One reason that test results are taken so seriously is that it is widely assumed that they are strong predictors of future labor force productivity and prosperity. Yet, surprisingly, the statistical evidence linking test scores to productivity shows only a modest relation. For example, only about 10 percent of variance in earnings and only 5 percent of variance in supervisory ratings of workers is explained by test scores. This leaves most of productivity differences to be explained by other worker characteristics. In the last decade, considerable attention has been focused on non-achievement outcomes of what schools are expected to do and their impacts on worker productivity. Of course schools are expected to contribute to full human development in many ways for not only productive employment, but also for civic participation, and meaningful social and parental relations. These aspects have been termed non-cognitive or socio-emotional outcomes of education, and recent studies show that they are important determinants of adult success.
In addition to knowledge and cognitive skills as reflected in test scores, well-functioning individuals need both effective intrapersonal and interpersonal skills. Intrapersonal refers to such internal human capabilities as listening, reflection, control of impulses, patience, persistence, empathy, curiosity, and the like. Interpersonal refers to how one relates to others in a social setting and includes such aspects as collaboration, respect, friendship, leadership, communication, and sharing, among many other traits. Both intrapersonal and interpersonal skills interact with cognitive skills to fulfill such important workplace demands as decision-making, planning, coordination, and problem-solving.
We are far from a full understanding of socio-emotional learning and a specification of all of the important intrapersonal and interpersonal characteristics that are important for productive functioning of individuals and what schools can contribute to their development. The research on this topic is relatively recent, but showing highly promising results. For example, a recent World Bank study of the economic returns to cognitive and non-cognitive skills in urban Peru found that the non-cognitive measures were at least as important as the test scores in explaining earnings differences. Further, the independent impact of more schooling showed a powerful contribution beyond test scores, suggesting the unmeasured impacts of school beyond what is presently measured by test results.

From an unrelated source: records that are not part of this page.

-- ==== Sys2Proof/Decode.lean ====
section
/-! DEFINITION. Decode.lean: from a port request to an instruction, and back.
The block fetches nothing from memory (R47, R83): an instruction reaches it as one request on its port.
Every request decodes, because every code and every OP has a row of the table (R92, R98, R105). -/

namespace Sys2Proof

/-- The command a word written to CMD selects: bits 3:0 alone (R91, R92, R93). -/
def decodeCmd (w : Word) : Instr :=
  match (w.extractLsb' 0 4).toNat with
  | 0x0 => .nop
  | 0x1 => .gsz
  | 0x2 => .enc
  | 0x3 => .dec
  | 0x4 => .chk
  | 0x5 => .reservedOp5
  | 0x6 => .reservedOp6
  | 0x7 => .reservedOp7
  | 0x8 => .reservedOp8
  | 0x9 => .reservedOp9
  | 0xA => .reservedOpA
  | 0xB => .reservedOpB
  | 0xC => .reservedOpC
  | 0xD => .reservedOpD
  | 0xE => .reservedOpE
  | _   => .reservedOpF

/-- The 3-bit request code `{WE, SIZE}` as a number (R98). -/
def BusReq.code (r : BusReq) : Nat := r.we.toNat * 4 + r.size.toNat

/-- The instruction a request is: the procedure of R105 over the codes of R98. -/
def decode (r : BusReq) : Instr :=
  match r.code with
  | 0b000 => .rd8 r.addr
  | 0b001 => .rd16 r.addr
  | 0b010 => .rd32 r.addr
  | 0b011 => .illegalBus3 r.addr
  | 0b100 => .wr8 r.addr r.wdata
  | 0b101 => .wr16 r.addr r.wdata
  | 0b110 => if r.addr = cmdOffset then decodeCmd r.wdata else .wr32 r.addr r.wdata
  | _     => .illegalBus7 r.addr r.wdata

/-- A command word with OP in bits 3:0 and the ignored bits 31:4 written 0, as software should (R91). -/
def cmdRequest (op : BitVec 4) : BusReq :=
  { we := true, size := 0b10#2, addr := cmdOffset, wdata := op.setWidth 32 }

/-- The request that carries an instruction, from R92, R98 and R101.
A read leaves WDATA, which does not travel with it, at 0. -/
def encode : Instr → BusReq
  | .nop => cmdRequest 0x0#4
  | .gsz => cmdRequest 0x1#4
  | .enc => cmdRequest 0x2#4
  | .dec => cmdRequest 0x3#4
  | .chk => cmdRequest 0x4#4
  | .reservedOp5 => cmdRequest 0x5#4
  | .reservedOp6 => cmdRequest 0x6#4
  | .reservedOp7 => cmdRequest 0x7#4
  | .reservedOp8 => cmdRequest 0x8#4
  | .reservedOp9 => cmdRequest 0x9#4
  | .reservedOpA => cmdRequest 0xA#4
  | .reservedOpB => cmdRequest 0xB#4
  | .reservedOpC => cmdRequest 0xC#4
  | .reservedOpD => cmdRequest 0xD#4
  | .reservedOpE => cmdRequest 0xE#4
  | .reservedOpF => cmdRequest 0xF#4
  | .rd8 a => { we := false, size := 0b00#2, addr := a, wdata := 0#32 }
  | .rd16 a => { we := false, size := 0b01#2, addr := a, wdata := 0#32 }
  | .rd32 a => { we := false, size := 0b10#2, addr := a, wdata := 0#32 }
  | .illegalBus3 a => { we := false, size := 0b11#2, addr := a, wdata := 0#32 }
  | .wr8 a v => { we := true, size := 0b00#2, addr := a, wdata := v }
  | .wr16 a v => { we := true, size := 0b01#2, addr := a, wdata := v }
  | .wr32 a v => { we := true, size := 0b10#2, addr := a, wdata := v }
  | .illegalBus7 a v => { we := true, size := 0b11#2, addr := a, wdata := v }

/-- The request that carries word `w` of a row of the opcode table (log 12).
A CMD row's word is 32 bits and is written to CMD by a 4-byte write (R91, R104).
A BUS row's word is the 3-bit code, with ADDR and WDATA, to which the table gives no bits, all 0 (R98).
A word shorter than 32 bits that does not fit in 3 bits cannot be a BUS code, so it is a command word. -/
def tableRequest (nbits w : Nat) : BusReq :=
  if nbits < 32 && w < 8 then
    { we := w.testBit 2, size := BitVec.ofNat 2 w, addr := 0#20, wdata := 0#32 }
  else
    { we := true, size := 0b10#2, addr := cmdOffset, wdata := BitVec.ofNat 32 w }

/-- The decoder on an opcode-table word: `none` only for a word wider than `nbits` says. -/
def decodeTableWord (nbits w : Nat) : Option Instr :=
  if w < 2 ^ nbits then some (decode (tableRequest nbits w)) else none

end Sys2Proof
end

These recent and important developments in understanding the productive outcomes of education beyond test scores suggest that we should broaden the measures of educational results obtained in international assessments of education. Test scores are not the only dimensions of importance, and we may be distorting educational policy by not taking account of a fuller range of important impacts of schooling, particularly their performance in developing key intrapersonal and interpersonal skills. Future international comparisons of educational effectiveness must build on the evidence from current research that shows that productive education is more than just test scores.